To find the height from which the ball was dropped, we can use the equations of motion under uniform acceleration due to gravity. When an object is dropped, it accelerates downwards at approximately 9.81 m/s². The distance traveled by the ball in the last second before it hits the ground is given as 122.5 m. Let's break this down step by step.

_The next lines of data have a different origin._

/-- R414: a pair whose records can no longer be written. -/
def loseRing (s : State) (p : Pair) : State :=
  modRing s p (fun r =>
    if r.st == .active || r.st == .stopping || r.st == .error then
      { setRingSt r .lost with cause := 3, rung := false, irqDue := false }
    else r)

/-- R384: DL_Down, secondary bus reset or D3hot. -/
def hostLoss (s : State) : State :=
  let quiet := allSecs.all (fun t => (inFlight s t).isNone)
  let s := drainLines s.hif.inbound.length s
  let s := modHif s (fun h => { h with reads := [], cache := [], stale := [], dir := [], waiting := [], due := [] })
  let s := allSecs.foldl finishInline (allSecs.foldl loseSection s)
  let s := allPairs.foldl loseRing s
  let s := closeSession s
  if quiet then logError s 0xC 1 0xF 0xF 0 0 else s

/-- R362: the link is down. -/
def linkDown (s : State) : State :=
  modHif s (fun h => { h with mode := 0, speed := 0, width := 0, cacheEn := false, memEn := false })

/-- R384: DL_DOWN. -/
def execDlDown (s : State) : Res :=
  let s := begin s
  .next (if s.hif.mode == 0 then s else linkDown (hostLoss s))

/-- R384: secondary bus reset. -/
def execSecondaryBusReset (s : State) : Res := .next (linkDown (hostLoss (begin s)))

/-- R384: entry to D3hot. -/
def execD3hotEntry (s : State) : Res := .next (hostLoss (begin s))

/-- R412: the MSI-X vectors of a function after a fundamental reset. -/
def maskVectors (s : State) : State :=
  allPairs.foldl (fun s p => modRing s p (fun r => { r with msixMasked := true, msixPend := false })) s

/-- R540: PERST# resets the host interface alone. -/
def execPerst (s : State) : Res :=
  let s := linkDown (hostLoss (begin s))
  .next (maskVectors (modHif s (fun h => { h with hostRid := 0, ridSet := false, hdm0 := none, hdm1 := none })))

end Sys2Proof.Machine
end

Understanding the Motion of the Ball

When an object falls freely, the distance it covers can be calculated using the formula:

  • s = ut + (1/2)gt²

Where:

  • s = distance traveled
  • u = initial velocity (which is 0 for a dropped ball)
  • g = acceleration due to gravity (approximately 9.81 m/s²)
  • t = total time of fall

Distance in the Last Second

The distance traveled in the last second can also be expressed as:

  • s_last = (1/2)g(t²) - (1/2)g((t-1)²)

Here, s_last is the distance traveled in the last second, and t is the total time of fall. We know that s_last = 122.5 m.

Setting Up the Equation

Substituting the known values into the equation:

  • 122.5 = (1/2)(9.81)(t²) - (1/2)(9.81)((t-1)²)

This simplifies to:

  • 122.5 = 4.905t² - 4.905(t² - 2t + 1)

Expanding the equation gives:

  • 122.5 = 4.905t² - 4.905t² + 9.81t - 4.905

Which simplifies to:

  • 122.5 = 9.81t - 4.905

Solving for Time

Now, we can solve for t:

  • 122.5 + 4.905 = 9.81t
  • 127.405 = 9.81t
  • t = 127.405 / 9.81 ≈ 12.98 seconds

Finding the Height x

Now that we have the total time of fall, we can find the height from which the ball was dropped using the initial distance formula:

  • x = (1/2)gt²

Substituting the values:

  • x = (1/2)(9.81)(12.98)²

Calculating this gives:

  • x = 0.5 * 9.81 * 168.48 ≈ 825.57 m

Final Result

Thus, the height from which the ball was dropped is approximately 825.57 meters.